-- ==== Sys2Proof/Machine/Checkpoint.lean ====
section
/-! DEFINITION. Checkpoints (R452, R453): the quiesce, and 2 MiB units moved as they are stored. -/

namespace Sys2Proof.Machine

open Sys2Proof

/-- The channels of an image, in the order of its units. -/
def imageChannels (s : State) (p : Nat) (remote : Bool) : List Nat :=
  let d := (part s p).desc
  bitList d.pch ++ (if remote then (bitList d.lpch).map (· + 512) else [])

/-- Units in an image. -/
def imageUnits (s : State) (p : Nat) (remote : Bool) : Nat := ((imageChannels s p remote).map granules).sum

/-- The physical address of unit u of some channels. -/
def unitAddr : List Nat → Nat → Option Nat
  | [], _ => none
  | c :: t, u => if u < granules c then some (chanPa c (u * 2097152)) else unitAddr t (u - granules c)

/-- Sets CKPTSTAT. -/
def setCkptStat (s : State) (p units doneSeq status : Nat) (done quiet : Bool) : State :=
  modPart s p (fun q => ctlSet (ctlSet q 0xB10
    (units * 2 ^ 32 + (if done then 2 ^ 31 else 0) + (if quiet then 2 ^ 30 else 0) + status)) 0xB18 doneSeq)

/-- A checkpoint is over: GO reads 0. -/
def endCkpt (s : State) (p : Nat) : State :=
  modPart s p (fun q => { ctlSetField q 0xB00 63 1 0 with ckpt := none })

/-- Every resident workgroup of a quiesced partition is saved, or drains where no frame is free (R453). -/
def quiesceStep (s : State) (p : Nat) : State :=
  ((s.wgs.filter (fun e => e.2.part == p && preemptible e.2)).map Prod.fst).foldl (fun s g =>
    match freeFrame s p with
    | (s, some f) => beginSave (takeFrame s p) g f false
    | (s, none) => modWg s g (fun x => { x with drain := some s.now })) s

/-- Starts a checkpoint (R453). -/
def startCkpt (s : State) (p : Nat) (restore remote : Bool) (dest : Nat) : State :=
  let q := part s p
  if q.ckpt.isSome then s
  else
    let n := imageUnits s p remote
    let a := dest % 2 ^ 50 / 2097152 * 2097152
    if !rangeOwned s p a (n * 2097152) then setCkptStat (endCkpt s p) p 0 0 1 true false
    else
      let s := setCkptStat s p n 0 0 false false
      let s := modPart s p (fun q => { ctlSetField q 0xB00 63 1 1 with
        ckpt := some ⟨restore, remote, a, 0, n, false⟩, quiesce := true })
      quiesceStep s p

/-- CHECKPOINT_SAVE (R453). -/
def execCheckpointSave (p : Nat) (remote : Bool) (dest : Nat) (s : State) : Host.Outcome State Fault Refusal :=
  .next (startCkpt s p false remote dest)

/-- CHECKPOINT_RESTORE (R453). -/
def execCheckpointRestore (p : Nat) (remote : Bool) (dest : Nat) (s : State) : Host.Outcome State Fault Refusal :=
  .next (startCkpt s p true remote dest)

/-- Lifts the quiesce once the checkpoint is done (R452). -/
def resumeCkpt (s : State) (p : Nat) : State :=
  if (part s p).ckpt.isSome then s else modPart s p (fun q => { q with quiesce := false })

/-- CHECKPOINT_RESUME (R452). -/
def execCheckpointResume (p : Nat) (s : State) : Host.Outcome State Fault Refusal := .next (resumeCkpt s p)

/-- The listed entries of a range, moved by to − from. -/
def moveEntries {α : Type} (m : List (Nat × α)) (from' to' n : Nat) : List (Nat × α) :=
  let moved := (m.filter (fun e => decide (from' ≤ e.1) && decide (e.1 < from' + n))).map (fun e => (e.1 - from' + to', e.2))
  m.filter (fun e => decide (e.1 < to')) ++ moved ++ m.filter (fun e => decide (to' + n ≤ e.1))

/-- Moves one 2 MiB unit as it is stored, with its poison (R453). -/
def moveUnit (s : State) (p from' to' : Nat) : State :=
  let n := 2097152
  let s := scrubAt (scrubAt s from') to'
  let s := chargeAtoms (chargeAtoms s from' p (n / 32)) to' p (n / 32)
  let s := ((s.pevents.filter (fun e => decide (to' / 32 ≤ e.sector) && decide (e.sector < (to' + n) / 32) &&
    (FMap.get? s.poison (e.sector - to' / 32 + from' / 32)).isNone)).map (fun e => e.sector)).foldl endEvent s
  let s := atomsClean (atomsRead (farDone s to' (to' + n)) from' (from' + n)) to' (to' + n)
  { s with
    mem := moveEntries s.mem from' to' n
    poison := moveEntries s.poison (from' / 32) (to' / 32) (n / 32)
    l2 := s.l2.filter (fun l => !(decide (to' ≤ l.line * 128) && decide (l.line * 128 < to' + n))) }

/-- Writes back every dirty line of a partition's banks (R453). -/
def cleanPart (s : State) (p : Nat) : State :=
  let s' := (s.l2.filter (inBanks s p)).foldl writeBackLine s
  { s' with l2 := s'.l2.map (fun l => if inBanks s p l then cleanLine l else l) }

/-- One step of a checkpoint: the quiesce, then a unit, then the end. -/
def ckptStep (s : State) (p : Nat) (c : Ckpt) : State :=
  if !c.quiet then
    if s.wgs.any (fun e => e.2.part == p) then quiesceStep s p
    else
      let s := cleanPart (setCkptStat s p c.units 0 0 false true) p
      modPart s p (fun q => { q with ckpt := some { c with quiet := true } })
  else if c.done ≥ c.units then setCkptStat (endCkpt s p) p c.units c.done 0 true true
  else
    match unitAddr (imageChannels s p c.remote) c.done with
    | none => setCkptStat (endCkpt s p) p c.units c.done 0 true true
    | some a =>
      let b := c.dest + c.done * 2097152
      if paLost s b || paLost s a then setCkptStat (endCkpt s p) p c.units c.done 2 true true
      else
        let s := if c.restore then moveUnit s p b a else moveUnit s p a b
        let s := setCkptStat s p c.units (c.done + 1) 0 false true
        modPart s p (fun q => { q with ckpt := some { c with done := c.done + 1 } })

/-- CHECKPOINT_UNIT (R453). -/
def execCheckpointUnit (p : Nat) (s : State) : Host.Outcome State Fault Refusal :=
  match (part s p).ckpt with
  | none => .next s
  | some c => .next (ckptStep s p c)

end Sys2Proof.Machine
end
-.-.-
Would you return the full set of entries, unchanged in every detail?

PROBLEM SOLUTION =>
-- ==== Sys2Proof/Machine/Checkpoint.lean ====
section
/-! DEFINITION. Checkpoints (R452, R453): the quiesce, and 2 MiB units moved as they are stored. -/

namespace Sys2Proof.Machine

open Sys2Proof

/-- The channels of an image, in the order of its units. -/
def imageChannels (s : State) (p : Nat) (remote : Bool) : List Nat :=
  let d := (part s p).desc
  bitList d.pch ++ (if remote then (bitList d.lpch).map (· + 512) else [])

/-- Units in an image. -/
def imageUnits (s : State) (p : Nat) (remote : Bool) : Nat := ((imageChannels s p remote).map granules).sum

/-- The physical address of unit u of some channels. -/
def unitAddr : List Nat → Nat → Option Nat
  | [], _ => none
  | c :: t, u => if u < granules c then some (chanPa c (u * 2097152)) else unitAddr t (u - granules c)

/-- Sets CKPTSTAT. -/
def setCkptStat (s : State) (p units doneSeq status : Nat) (done quiet : Bool) : State :=
  modPart s p (fun q => ctlSet (ctlSet q 0xB10
    (units * 2 ^ 32 + (if done then 2 ^ 31 else 0) + (if quiet then 2 ^ 30 else 0) + status)) 0xB18 doneSeq)

/-- A checkpoint is over: GO reads 0. -/
def endCkpt (s : State) (p : Nat) : State :=
  modPart s p (fun q => { ctlSetField q 0xB00 63 1 0 with ckpt := none })

/-- Every resident workgroup of a quiesced partition is saved, or drains where no frame is free (R453). -/
def quiesceStep (s : State) (p : Nat) : State :=
  ((s.wgs.filter (fun e => e.2.part == p && preemptible e.2)).map Prod.fst).foldl (fun s g =>
    match freeFrame s p with
    | (s, some f) => beginSave (takeFrame s p) g f false
    | (s, none) => modWg s g (fun x => { x with drain := some s.now })) s

/-- Starts a checkpoint (R453). -/
def startCkpt (s : State) (p : Nat) (restore remote : Bool) (dest : Nat) : State :=
  let q := part s p
  if q.ckpt.isSome then s
  else
    let n := imageUnits s p remote
    let a := dest % 2 ^ 50 / 2097152 * 2097152
    if !rangeOwned s p a (n * 2097152) then setCkptStat (endCkpt s p) p 0 0 1 true false
    else
      let s := setCkptStat s p n 0 0 false false
      let s := modPart s p (fun q => { ctlSetField q 0xB00 63 1 1 with
        ckpt := some ⟨restore, remote, a, 0, n, false⟩, quiesce := true })
      quiesceStep s p

/-- CHECKPOINT_SAVE (R453). -/
def execCheckpointSave (p : Nat) (remote : Bool) (dest : Nat) (s : State) : Host.Outcome State Fault Refusal :=
  .next (startCkpt s p false remote dest)

/-- CHECKPOINT_RESTORE (R453). -/
def execCheckpointRestore (p : Nat) (remote : Bool) (dest : Nat) (s : State) : Host.Outcome State Fault Refusal :=
  .next (startCkpt s p true remote dest)

/-- Lifts the quiesce once the checkpoint is done (R452). -/
def resumeCkpt (s : State) (p : Nat) : State :=
  if (part s p).ckpt.isSome then s else modPart s p (fun q => { q with quiesce := false })

/-- CHECKPOINT_RESUME (R452). -/
def execCheckpointResume (p : Nat) (s : State) : Host.Outcome State Fault Refusal := .next (resumeCkpt s p)

/-- The listed entries of a range, moved by to − from. -/
def moveEntries {α : Type} (m : List (Nat × α)) (from' to' n : Nat) : List (Nat × α) :=
  let moved := (m.filter (fun e => decide (from' ≤ e.1) && decide (e.1 < from' + n))).map (fun e => (e.1 - from' + to', e.2))
  m.filter (fun e => decide (e.1 < to')) ++ moved ++ m.filter (fun e => decide (to' + n ≤ e.1))

/-- Moves one 2 MiB unit as it is stored, with its poison (R453). -/
def moveUnit (s : State) (p from' to' : Nat) : State :=
  let n := 2097152
  let s := scrubAt (scrubAt s from') to'
  let s := chargeAtoms (chargeAtoms s from' p (n / 32)) to' p (n / 32)
  let s := ((s.pevents.filter (fun e => decide (to' / 32 ≤ e.sector) && decide (e.sector < (to' + n) / 32) &&
    (FMap.get? s.poison (e.sector - to' / 32 + from' / 32)).isNone)).map (fun e => e.sector)).foldl endEvent s
  let s := atomsClean (atomsRead (farDone s to' (to' + n)) from' (from' + n)) to' (to' + n)
  { s with
    mem := moveEntries s.mem from' to' n
    poison := moveEntries s.poison (from' / 32) (to' / 32) (n / 32)
    l2 := s.l2.filter (fun l => !(decide (to' ≤ l.line * 128) && decide (l.line * 128 < to' + n))) }

/-- Writes back every dirty line of a partition's banks (R453). -/
def cleanPart (s : State) (p : Nat) : State :=
  let s' := (s.l2.filter (inBanks s p)).foldl writeBackLine s
  { s' with l2 := s'.l2.map (fun l => if inBanks s p l then cleanLine l else l) }

/-- One step of a checkpoint: the quiesce, then a unit, then the end. -/
def ckptStep (s : State) (p : Nat) (c : Ckpt) : State :=
  if !c.quiet then
    if s.wgs.any (fun e => e.2.part == p) then quiesceStep s p
    else
      let s := cleanPart (setCkptStat s p c.units 0 0 false true) p
      modPart s p (fun q => { q with ckpt := some { c with quiet := true } })
  else if c.done ≥ c.units then setCkptStat (endCkpt s p) p c.units c.done 0 true true
  else
    match unitAddr (imageChannels s p c.remote) c.done with
    | none => setCkptStat (endCkpt s p) p c.units c.done 0 true true
    | some a =>
      let b := c.dest + c.done * 2097152
      if paLost s b || paLost s a then setCkptStat (endCkpt s p) p c.units c.done 2 true true
      else
        let s := if c.restore then moveUnit s p b a else moveUnit s p a b
        let s := setCkptStat s p c.units (c.done + 1) 0 false true
        modPart s p (fun q => { q with ckpt := some { c with done := c.done + 1 } })

/-- CHECKPOINT_UNIT (R453). -/
def execCheckpointUnit (p : Nat) (s : State) : Host.Outcome State Fault Refusal :=
  match (part s p).ckpt with
  | none => .next s
  | some c => .next (ckptStep s p c)

end Sys2Proof.Machine
end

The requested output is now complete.